Written by Rachelle Keeling
Nature met us in her sheer uninhabited glory – from striking red sands to swirling dust storms, arid riverbeds and dramatic skylines. Here imposing dunes lay dotted with regal gemsbok and pronking white-faced springbok – this was the Kalahari desert. We were exploring the region on a visit to the 3.6 million hectare Kgalagadi Transfrontier Park.
We had booked seven nights in the park – particularly hopeful to see cheetah. Instead, we were spoilt with lion… almost daily.
We’d had a first-hand encounter with a lioness the day before, who suddenly and unexpectedly charged our vehicle as we were driving along a sand road near the Mata Mata camp. We were calmly driving along, past some bushes, and out of nowhere a lioness charged out of the bushes and took us completely by surprise. One second there were only bushes when I looked out the window, and the next there was a fully grown lioness effortlessly running alongside our vehicle. We had to speed up to pull away from her but she continued to chase us, matching the 50km speed of our car with ease. I’ll never forget her piercing stare when she suddenly took off, running alongside our car. I sat in the passenger seat and as she ran alongside the car she stared me straight in the eyes. She knew I was there, and I knew that she could definitely distinguish me from the vehicle. I dread to think what might have been if the window had been open. In that one deadly look filled with intent I knew that if it was not for that car, I would have been dead. Eventually she stopped and sat down on the road and a male lion then came out of the bush and joined her. A park ranger suggested her erratic behaviour was likely of a protective nature, perhaps she had cubs hidden in the bush.

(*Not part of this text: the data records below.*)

theorem witness_NvmAndFirmware :
    (let s := State.reset
     let o : NvmOp := ⟨.read, 0, 512, [], .sfdp⟩
     s.nvm = o :: [] ∧ o.kind = .read ∧ o.use = .sfdp ∧ s.boot.stage = .checks ∧ 0 < o.len ∧ sfdpOk (sliceZ [] 0 o.len) = false) ∧
    (let o : NvmOp := ⟨.read, 0, 16, [], .reserve⟩
     let s : State := { tNvm o with journal := ⟨[(3, 2 ^ 24)], [], [true, true]⟩ }
     s.nvm = o :: [] ∧ o.kind = .read ∧ lastEntry s = journalEntry 3 1 0 ∧ s.journal.copies = [] ∧ s.journal.queue = (3, 2 ^ 24) :: []) ∧
    (let o : NvmOp := ⟨.read, 0, 2, [], .save⟩
     (tHold2 o false).nvm = o :: [] ∧ sliceZ [1, 2] 0 o.len = [1, 2] ∧ sliceZ [1, 3] 0 o.len ≠ [1, 2] ∧
     (tHold2 o true).holdup = some ⟨1, 0, 0, 0, [1, 2], 0, 0, true, false⟩) ∧
    (let o : NvmOp := ⟨.program, 0, 1, [1], .save⟩
     (tHold2 o false).nvm = [o] ∧ o.kind = .program ∧ 0 + o.len < ([1, 2] : Bytes).length ∧ ([1, 2] : Bytes).length ≤ 0 + 2) ∧
    (let o : NvmOp := ⟨.erase, 0, 4096, [], .eraseRecord 1⟩
     (tNvm o).nvm = o :: [] ∧ o.kind = .erase ∧ o.use = .eraseRecord 1) ∧
    State.reset.flag .fjStateLocked = false ∧ State.reset.eng ≠ 6 ∧ State.reset.holdingUp = false ∧ State.reset.fwDown = false ∧
    (tAct []).flag .fjStateLocked = true ∧ (tAct []).eng ≠ 6 ∧ (tAct []).fwDown = false ∧ ({ tAct [] with fwDown := true } : State).fwDown = true := by
  decide +kernel

/-- A key record for slot 3 that needs no reservation, wrapped for the engine of `tAct`. -/
def tKeyRec : Bytes := zeros 32 ++ [3, 0, 1, 0, 0, 0, 0, 0]

def tKeys (x : KeySlot) (blob : Bytes) : State := { tAct [] with keys := [x], keyLoad := some ⟨blob, false, none⟩ }

theorem witness_CountersAndKeys :
    (let s := tKeys { KeySlot.fresh 3 with ctr := 5, hwm := 2 ^ 24 } []
     s.replaying = false ∧ (match s.drawNonce 1 3 with | .ok c _ => c == 5 | _ => false) = true) ∧
    (let s := tKeys { KeySlot.fresh 3 with ctr := 2 ^ 64 - 1 } []
     s.replaying = false ∧ s.flag .sealStatTableLost = false ∧ 2 ^ 64 - 1 ≤ (s.key 3).ctr ∧
     ((tKeys { KeySlot.fresh 3 with exhausted := true } []).key 3).exhausted = true) ∧
    (let s := tKeys (KeySlot.fresh 3) []
     unwrapBlob s [] = .bad 0 1 ∧ s.holdingUp = false ∧ s.boot.stage ≠ .keys ∧ s.keyLoad = some ⟨[], false, none⟩) := by
  decide +kernel

theorem witness_CountersAndKeys_good :
    (let b := kwpWrap (tAct []).kwk tKeyRec
     let s := tKeys { KeySlot.fresh 3 with ctr := 0, hwm := 2 ^ 24 } b
     unwrapBlob s b = .good tKeyRec ∧ reservedEnough s tKeyRec = true ∧ s.keyLoad = some ⟨b, false, none⟩) := by decide +kernel

theorem witness_EmptyOffsets :
    HostOpen (tAct []) ∧ HasView (tAct []) 0 ∧ HasView { tAct [] with build := { Build.default with numVf := 63 } } 63 ∧
    (∀ off ∈ [0x1FFC, 0x28000, 0xD000 + 0xF00, 0xE0000, 0xFFFFC], NoRegister (tAct []) false off) := by decide +kernel

theorem witness_EmptyOffsets_tenant :
    (∀ off ∈ [0x18, 0x1C, 0x40, 0xFFC, 0x1200, 0x2000, 0x3FFC, 0x6000, 0x8400, 0x9008, 0xFFFC], NoRegister (tAct []) true off) := by decide +kernel

theorem witness_RegisterAccess :
    ({ tAct [] with eng := 0 } : State).eng = 0 ∧ ({ tAct [] with eng := 8 } : State).eng = 8 ∧ ({ tAct [] with eng := 5 } : State).holdingUp = true ∧
    ¬ (1 ≤ 0 ∧ 0 ≤ (tAct []).build.numVf) ∧ ¬ (1 ≤ 64 ∧ 64 ≤ (tAct []).build.numVf) ∧ ¬ (2 = 4 ∧ 8 % 4 = 0 ∨ 2 = 8 ∧ 8 % 8 = 0) ∧
    ¬ (8 = 4 ∧ 4 % 4 = 0 ∨ 8 = 8 ∧ 4 % 8 = 0) ∧ findRow (tAct []) 0x1FFC privMap = none ∧ HostOpen (tAct []) ∧ HasView (tAct []) 1 := by
  decide +kernel

/-- A register of one RW field, one of a locked field, one that only shows, and one whose bits clear. -/
theorem witness_RegisterAccess_fields :
    (∀ a ∈ [Access.rw, .rwl, .ro, .w1c], ∃ x ∈ privMap.filterMap (fun r : MapRow => (findRow (tAct []) r.off privMap).map (fun p => (r.off, p))),
      x.1 < 0x10000 ∧ x.1 % 4 = 0 ∧ rowShut (tAct []) x.2.1 x.1 x.2.2 = false ∧
      x.1 ∉ [0x0044, 0x0110, 0x0204, 0x1010, 0x2004, 0x3004, 0x3080, 0x4004, 0x5004, 0x5040, 0x6004, 0x8004, 0x9034, 0xA004, 0xA010, 0xB010, 0xC008,
        0xD008] ∧ ¬ (0x5010 ≤ x.1 ∧ x.1 < 0x5040) ∧ ¬ (0x8100 ≤ x.1 ∧ x.1 < 0x8200) ∧
      ∃ b ∈ x.2.1.bits, (fldInfo b.fld).acc = a ∧ b.sh = 0 ∧ b.w = fldWidth b.fld ∧ b.fld ∉ Sys2Proof.Safety.hostFlds ∧
        ∀ c ∈ x.2.1.bits, c.fld = b.fld → c = b) := by decide +kernel

theorem witness_LockedFieldsStay : HostOpen (tAct []) ∧ ∀ off ∈ [0, 0x38, 0x48, 0x108, 0x118, 0x2FF8, 0x3008], off / 8 * 8 ∉ [0x0040, 0x0110, 0x3000] := by
  decide +kernel

theorem witness_TenantsAreKeptApart : HostOpen (tAct []) ∧ cellCtx ⟨.fjIrqEnEn, 0, 0⟩ ≠ some 1 := by decide +kernel

theorem witness_DebugAndReplay :
    ({ tAct [] with pins := { Pins.default with dbgEn := false } } : State).pins.dbgEn = false ∧
    (let s : State := { tAct [] with pins := { Pins.default with dbgEn := true } }
     s.pins.dbgEn = true ∧ s.eng ≠ 0 ∧ s.eng ≠ 6 ∧ ({ s with eng := 6 } : State).eng = 6 ∧ 0 < physCount s (1 % 8) ∧
     (s.unit (1 % 8) 0).failed = false ∧ builtCount s (1 % 8) < physCount s (1 % 8) ∧
     ¬ (builtCount s (1 % 8) ≤ 0 ∧ (s.unit (1 % 8) 0).logical.isSome = true)) ∧
    (let s := tAct [⟨.yljStatRecording, 0, 1⟩]; s.recording = true ∧ s.now % 1024 = 0 ∧ s.holdingUp = false) ∧
    (let s : State := { tAct [⟨.yljStatReplaying, 0, 1⟩] with yeljo := { Yeljo.empty with srcHeader := zeros 0x60 ++ natLe 8 1 } }
     ∀ x ∈ [(1, 1), (7, 0), (16, 0), (8, 0)],
       let rec_ : Bytes := natLe 4 x.2 ++ zeros 2 ++ natLe 1 x.1 ++ zeros 1 ++ natLe 8 (if x.1 = 1 then 2 ^ 37 else 6) ++ zeros 16
       recordDue s rec_ = true ∧ fieldAt rec_ 6 1 % 32 = x.1 ∧ (x.1 = 1 → bitOf (fieldAt rec_ 8 8) 37 = true) ∧
         (x.1 = 8 → fieldAt rec_ 8 8 % 16 = 6)) := by decide +kernel

/-! ### Witnesses of `Acts`, and of further clauses -/

/-- Commands of `Acts` that host registers take, in ACTIVE. -/
theorem witness_Acts_host : ∀ c ∈ [Instr.engineRst 0, .doorbell 63 0 0 0, .ringEnable 1 0 0 0, .cringHead 0 0 0 0, .tickModeGo 0 0, .stgCtrlSwap 0,
      .invAll 0, .invCtx 0 0, .slotFlush 0, .grdPeakClr 0, .digPeakClr 0, .minClr 0, .keyLoad 0 0, .keyErase 0 0, .ackLost 0, .pntInvCtx 0 0,
      .pntVlWrite 63 0 0, .warn 0, .abandon 0, .adopt 0 0, .retainReq 0, .armUpd 0 [], .qpReset 0, .qpRts 0, .retire 0, .patEccAdd 0 0, .close 0,
      .irqEnWrite 0 0 0, .registerWrite false 0 4 4 0 0 [], .registerWrite false 0 8 8 0 0 [], .syncPageSet 63 1023 0 0, .syncPageAdd 0 0 0 0,
      .syncMapWrite 0 0], Acts (tAct []) c := by
  intro c hc
  simp only [List.mem_cons, List.not_mem_nil, or_false] at hc
  rcases hc with h | h | h | h | h | h | h | h | h | h | h | h | h | h | h | h | h | h | h | h | h | h | h | h | h | h | h | h | h | h | h | h | h <;>
    subst h <;> unfold Acts <;> decide +kernel

/-- Pins, resets and what comes in from outside, each where its command acts. -/
theorem witness_Acts_pins : ∀ c ∈ [Instr.coldReset 0 0, .packageReset 0 0, .functionReset 0, .tenantReset 1 0, .tenantReset 63 0, .pwrFailN 0, .holdup 0 0 0, .busVStrobe
      0 0, .busvStaleTimeout, .sagFastRise 3 0, .stepEnd 0 false 0, .guardWrite 0 0 [] 0 false 0 ⟨0, []⟩, .guardWriteResponse 0 true 0 false,
      .tileBoundary 0, .atsInvalidation 0, .hostLinkDown, .linkUpFall 0, .linkUpRise 0, .warnPacket 0 0 0, .watchdogExpiry 0, .eccWindowEnd,
      .hflrReqFall 0, .hcfgMsixMaskClear 0, .strapChange 0 0, .sbDrop 0, .dbgEnFall, .ijtagAccess .idcode, .railRemoved],
      Acts (tAct []) c := by
  intro c hc
  simp only [List.mem_cons, List.not_mem_nil, or_false] at hc
  rcases hc with rfl | rfl | rfl | rfl | rfl | rfl | rfl | rfl | rfl | rfl | rfl | rfl | rfl | rfl | rfl | rfl | rfl | rfl | rfl | rfl | rfl | rfl | rfl | rfl | rfl | rfl | rfl | rfl <;> unfold Acts <;> decide +kernel

/-- What peers send, where an entry in RTS takes it. -/
theorem witness_Acts_wire : ∀ c ∈ [Instr.rdmaWriteRequest 0 0 0 0 [], .rdmaReadRequest 256 0 0 0 64, .fingerprintBatch 0 0 [], .commitNotice 0 0 [], .sendWithInvalidate 0
      0 0, .rcAck 0 0, .nak 0 0 0, .cnp 0, .receiveFrame 0 true (.other 0)],
      Acts (tQp []) c := by
  intro c hc
  simp only [List.mem_cons, List.not_mem_nil, or_false] at hc
  rcases hc with rfl | rfl | rfl | rfl | rfl | rfl | rfl | rfl | rfl <;> unfold Acts <;> decide +kernel

/-- Start-up, the clock and firmware, each where its command acts. -/
theorem witness_Acts_start :
    Acts State.reset (.arrive 1 0) ∧ Acts State.reset (.absent 1 0) ∧ Acts State.reset (.keyPortAck 0 false) ∧ Acts State.reset .keyPortTimeout ∧
    Acts (tBarrier .phase0 [] []) .bootWaitTimeout ∧ Acts (tBarrier .phase1 [] []) .phase1Timeout ∧ Acts (tBarrier .phase1 [] []) .startAlone ∧
    Acts { tAct [] with fwDown := true } (.firmwareBack true true) ∧ Acts (tAct [⟨.tickStatClkStep, 0, 2⟩]) (.sagStepUp 1 0) ∧
    Acts (tTick [⟨.tickThrWinWin, 0, 1⟩]) .throttleWindowEnd ∧ Acts (tTick []) (.tickInEdge 9) := by
  refine ⟨?_, ?_, ?_, ?_, ?_, ?_, ?_, ?_, ?_, ?_, ?_⟩ <;> unfold Acts <;> decide +kernel

/-- Front entries of rings, each where its command acts. -/
theorem witness_Acts_entries :
    Acts (tRun opNop 0 []) (.nop 1 0) ∧ Acts (tRun opFence 0 []) (.fence 1 0) ∧ Acts (tWith (tDesc opSnap 0) []) (.snap 1 0) ∧
    Acts (tRun opSignal (tArg 0 9) []) (.signalSet 1 0) ∧ Acts (tRun opWait (tArg 2 9) []) (.waitNe 1 0) ∧
    Acts (tRun opBarrier (tArg 1 0) []) (.barrierArrive 1 0) ∧ Acts (tResume tJob []) (.resume 1 0) ∧ Acts (tRing 2 []) (.entryFetch 1 0 []) := by
  refine ⟨⟨tEntry opNop 0, ?_⟩, ⟨tEntry opFence 0, ?_⟩, ⟨tOf (tDesc opSnap 0), ?_⟩, ⟨tEntry opSignal (tArg 0 9), 1024, ?_⟩,
    ⟨tEntry opWait (tArg 2 9), 1024, ?_⟩, ⟨tEntry opBarrier (tArg 1 0), 1024, ?_⟩, ⟨tEntry opResume 3, ?_⟩, ?_⟩ <;>
    (try unfold Acts) <;> decide +kernel

def tCopy (v1 : Bool) : Desc := { tDesc opCopy 0 with src := some ⟨0, 64, [], false⟩, v1 := v1 }

/-- Streams whose jobs start, in both formats. -/
theorem witness_Acts_jobs : Acts (tWith (tCopy false) []) (.copy 1 0) ∧ Acts (tWith (tCopy true) []) (.v1Copy 1 0) := by
  refine ⟨⟨tOf (tCopy false), ?_⟩, ⟨tOf (tCopy true), ?_⟩⟩ <;> decide +kernel

/-- Images that fail one check each: the signature, the key's hash, the sequence; and a device of MRAM. -/
theorem witness_ControlWrites_checks :
    (let s := tUpdate
     let bad := tImage.take 232 ++ zeros 96
     check5 (fieldAt s.boot.directory 0x10 4) bad = true ∧ check6 s.arm.keyHash bad = true ∧ check7 bad = false ∧
     check6 (zeros 48) tImage = false ∧ imgSeq tImage ≤ 1 ∧ sfdpMram s.boot.sfdp = true ∧ tImage ≠ [] ∧
     sfdpMram (ascii "SFDP" ++ [0, 0, 0, 0xFF] ++ [0, 0, 1, 16, 0x18, 0, 0, 0xFF] ++ zeros 36 ++ [12, 0x20, 0, 0] ++ zeros 28) = false) := by
  decide +kernel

We never had to look hard to find the game – on the open landscape they were easily visible. We also soon learnt the animals could be easily found clustered around one thing: water! So we spent our time migrating between waterholes.
One morning, we stopped at Polentswa, a water point about 60km north of Nossob camp (where we had spent the night), and that’s when we saw them – two male lions, and in the distance blue wildebeest.
The wildebeest were fighting. As they sped forward to meet each other head-on, their horns slammed together and their hooves dug into the dry sand, kicking up a cloud of dust. The dust filled the air and shrouded the fighters.
The bystanders, however, were forever watchful of the lions lazing in the shade only 50 metres away. In between predator and prey lay a waterhole. The trickle of her thirst-quenching waters glistening in the sun.
The wildebeest almost seemed to have a strategy. They appeared to coming together to join forces, and we watched as they began to form a super herd. With swelled numbers they finally grew bold enough to approach the waterhole. Slowly, they moved closer as a unit, forming a solid wall of defence.
We sat with the lions and the wildebeest as they stared one another down. Predators vs. prey locked in a battle of wills for about three hours, until the scouring 40°C degree heat and need for shade compelled us to return to camp. The interaction of the day, however, stayed with us long after our return home.